Developing green energy and finding a way to reduce plastic waste and integrate plastics into the circular economy are two of the major challenges the EU currently faces. A recent study may have found a solution to both of these problems: cold plasma pyrolysis.
Finding technology that can regenerate and give new life to plastics is imperative to a circular mode of operation; rather than wasting plastics the new research published in Green Chemistry: Issue 8 has put cold plasma pyrolysis into the mix of solutions.
Plastic waste has been at the centre of many discussions and debates into protecting the environment, circular economy, marine conservation and now also for use as a green energy source. In the EU it is estimated that 31% of plastics end up in landfill and plastic waste makes up 10-13% of municipal solid waste.
What is cold plasma pyrolysis?
The first question that this new research has raised is probably: what is cold plasma pyrolysis and how can it turn plastics into valuable materials? The first answer to this is understanding pyrolysis itself. Pyrolysis is the process of thermal decomposition of organic materials; the optimum environment is between 400-650°C with limited oxygen. Pyrolysis is generally used for the creation of energy, electricity or fuels.
The researchers of the study claim that incorporating cold plasma into the system could be even more beneficial in helping to recover other chemicals and materials; hydrogen, methane and ethylene.
Hydrogen and methane are commonly known for their potential as alternative clean fuels. In regard to ethylene, it is the basic foundation of most plastics globally, this means that recovering more ethylene from plastics will allow for the creation of a range of materials using regenerated ethylene – as it is used to produce everyday objects, such as plastic bottles and piping.

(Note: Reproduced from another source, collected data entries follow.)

-- ==== Sys2Proof/Laws/State.lean ====
section
/-! SUPPORT. One lemma per field per named update of State, and the reads that an update leaves alone. -/

namespace Sys2Proof.Machine

/-! ## `accept` -/

@[simp] theorem State.accept_bpc (s : State) : s.accept.bpc = s.bpc := rfl
@[simp] theorem State.accept_width (s : State) : s.accept.width = s.width := rfl
@[simp] theorem State.accept_height (s : State) : s.accept.height = s.height := rfl
@[simp] theorem State.accept_seed (s : State) : s.accept.seed = s.seed := rfl
@[simp] theorem State.accept_payLen (s : State) : s.accept.payLen = s.payLen := rfl
@[simp] theorem State.accept_busy (s : State) : s.accept.busy = true := rfl
@[simp] theorem State.accept_done (s : State) : s.accept.done = false := rfl
@[simp] theorem State.accept_err (s : State) : s.accept.err = false := rfl
@[simp] theorem State.accept_ordValid (s : State) : s.accept.ordValid = s.ordValid := rfl
@[simp] theorem State.accept_errcode (s : State) : s.accept.errcode = 0 := rfl
@[simp] theorem State.accept_resLen (s : State) : s.accept.resLen = 0 := rfl
@[simp] theorem State.accept_beats (s : State) : s.accept.beats = 0 := rfl
@[simp] theorem State.accept_hdrSize (s : State) : s.accept.hdrSize = 0 := rfl
@[simp] theorem State.accept_hdrFlags (s : State) : s.accept.hdrFlags = 0 := rfl
@[simp] theorem State.accept_prng (s : State) : s.accept.prng = s.prng := rfl
@[simp] theorem State.accept_ord (s : State) : s.accept.ord = s.ord := rfl
@[simp] theorem State.accept_img (s : State) : s.accept.img = s.img := rfl
@[simp] theorem State.accept_pay (s : State) : s.accept.pay = s.pay := rfl
@[simp] theorem State.accept_script (s : State) : s.accept.script = s.script := rfl
@[simp] theorem State.accept_readback (s : State) : s.accept.readback = s.readback := rfl
@[simp] theorem State.accept_pixelLimit (s : State) : s.accept.pixelLimit = s.pixelLimit := rfl
@[simp] theorem State.accept_memEpoch (s : State) : s.accept.memEpoch = s.memEpoch := rfl
@[simp] theorem State.accept_ordEpoch (s : State) : s.accept.ordEpoch = s.ordEpoch := rfl
@[simp] theorem State.accept_pixels (s : State) : s.accept.pixels = s.pixels := rfl
@[simp] theorem State.accept_maxPixels (s : State) : s.accept.maxPixels = s.maxPixels := rfl
@[simp] theorem State.accept_imgDepth (s : State) : s.accept.imgDepth = s.imgDepth := rfl
@[simp] theorem State.accept_payDepth (s : State) : s.accept.payDepth = s.payDepth := rfl
@[simp] theorem State.accept_ordDepth (s : State) : s.accept.ordDepth = s.ordDepth := rfl
@[simp] theorem State.accept_imgByte (s : State) (a : Nat) : s.accept.imgByte a = s.imgByte a := rfl
@[simp] theorem State.accept_payByte (s : State) (a : Nat) : s.accept.payByte a = s.payByte a := rfl
@[simp] theorem State.accept_ordEntry (s : State) (k : Nat) : s.accept.ordEntry k = s.ordEntry k := rfl
@[simp] theorem State.accept_walkAddr (s : State) (g : Nat) : s.accept.walkAddr g = s.walkAddr g := rfl
@[simp] theorem State.accept_gatherByte (s : State) (d' : Depth) (j : Nat) :
    s.accept.gatherByte d' j = s.gatherByte d' j := rfl

/-! ## `complete` -/

@[simp] theorem State.complete_bpc (s : State) : s.complete.bpc = s.bpc := rfl
@[simp] theorem State.complete_width (s : State) : s.complete.width = s.width := rfl
@[simp] theorem State.complete_height (s : State) : s.complete.height = s.height := rfl
@[simp] theorem State.complete_seed (s : State) : s.complete.seed = s.seed := rfl
@[simp] theorem State.complete_payLen (s : State) : s.complete.payLen = s.payLen := rfl
@[simp] theorem State.complete_busy (s : State) : s.complete.busy = false := rfl
@[simp] theorem State.complete_done (s : State) : s.complete.done = true := rfl
@[simp] theorem State.complete_err (s : State) : s.complete.err = s.err := rfl
@[simp] theorem State.complete_ordValid (s : State) : s.complete.ordValid = s.ordValid := rfl
@[simp] theorem State.complete_errcode (s : State) : s.complete.errcode = s.errcode := rfl
@[simp] theorem State.complete_resLen (s : State) : s.complete.resLen = s.resLen := rfl
@[simp] theorem State.complete_beats (s : State) : s.complete.beats = s.beats := rfl
@[simp] theorem State.complete_hdrSize (s : State) : s.complete.hdrSize = s.hdrSize := rfl
@[simp] theorem State.complete_hdrFlags (s : State) : s.complete.hdrFlags = s.hdrFlags := rfl
@[simp] theorem State.complete_prng (s : State) : s.complete.prng = s.prng := rfl
@[simp] theorem State.complete_ord (s : State) : s.complete.ord = s.ord := rfl
@[simp] theorem State.complete_img (s : State) : s.complete.img = s.img := rfl
@[simp] theorem State.complete_pay (s : State) : s.complete.pay = s.pay := rfl
@[simp] theorem State.complete_script (s : State) : s.complete.script = s.script := rfl
@[simp] theorem State.complete_readback (s : State) : s.complete.readback = s.readback := rfl
@[simp] theorem State.complete_pixelLimit (s : State) : s.complete.pixelLimit = s.pixelLimit := rfl
@[simp] theorem State.complete_memEpoch (s : State) : s.complete.memEpoch = s.memEpoch := rfl
@[simp] theorem State.complete_ordEpoch (s : State) : s.complete.ordEpoch = s.ordEpoch := rfl
@[simp] theorem State.complete_pixels (s : State) : s.complete.pixels = s.pixels := rfl
@[simp] theorem State.complete_maxPixels (s : State) : s.complete.maxPixels = s.maxPixels := rfl
@[simp] theorem State.complete_imgDepth (s : State) : s.complete.imgDepth = s.imgDepth := rfl
@[simp] theorem State.complete_payDepth (s : State) : s.complete.payDepth = s.payDepth := rfl
@[simp] theorem State.complete_ordDepth (s : State) : s.complete.ordDepth = s.ordDepth := rfl
@[simp] theorem State.complete_imgByte (s : State) (a : Nat) : s.complete.imgByte a = s.imgByte a := rfl
@[simp] theorem State.complete_payByte (s : State) (a : Nat) : s.complete.payByte a = s.payByte a := rfl
@[simp] theorem State.complete_ordEntry (s : State) (k : Nat) : s.complete.ordEntry k = s.ordEntry k := rfl
@[simp] theorem State.complete_walkAddr (s : State) (g : Nat) : s.complete.walkAddr g = s.walkAddr g := rfl
@[simp] theorem State.complete_gatherByte (s : State) (d' : Depth) (j : Nat) :
    s.complete.gatherByte d' j = s.gatherByte d' j := rfl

How cold plasma pyrolysis can recover plastic waste
The recent study by Royal Society of Chemistry in Green Chemistry: Issue 8 tested the effectiveness of cold plasma pyrolysis by using plastics bags, milk and beach bottles – all of which were collected by a local recycling facility in Newcastle, UK.
The research found that by using cold plasma pyrolysis compared to conventional pyrolysis, 55 times more ethylene was recovered from high density polyethene (HDPE). The research concluded that the cold plasma process of pyrolysis allowed for around 24% of plastic weight to be converted from HDPE directly into valuable products.
This new research could revolutionise the way we deal with plastics waste in the EU and has the potential to close the plastic production loop.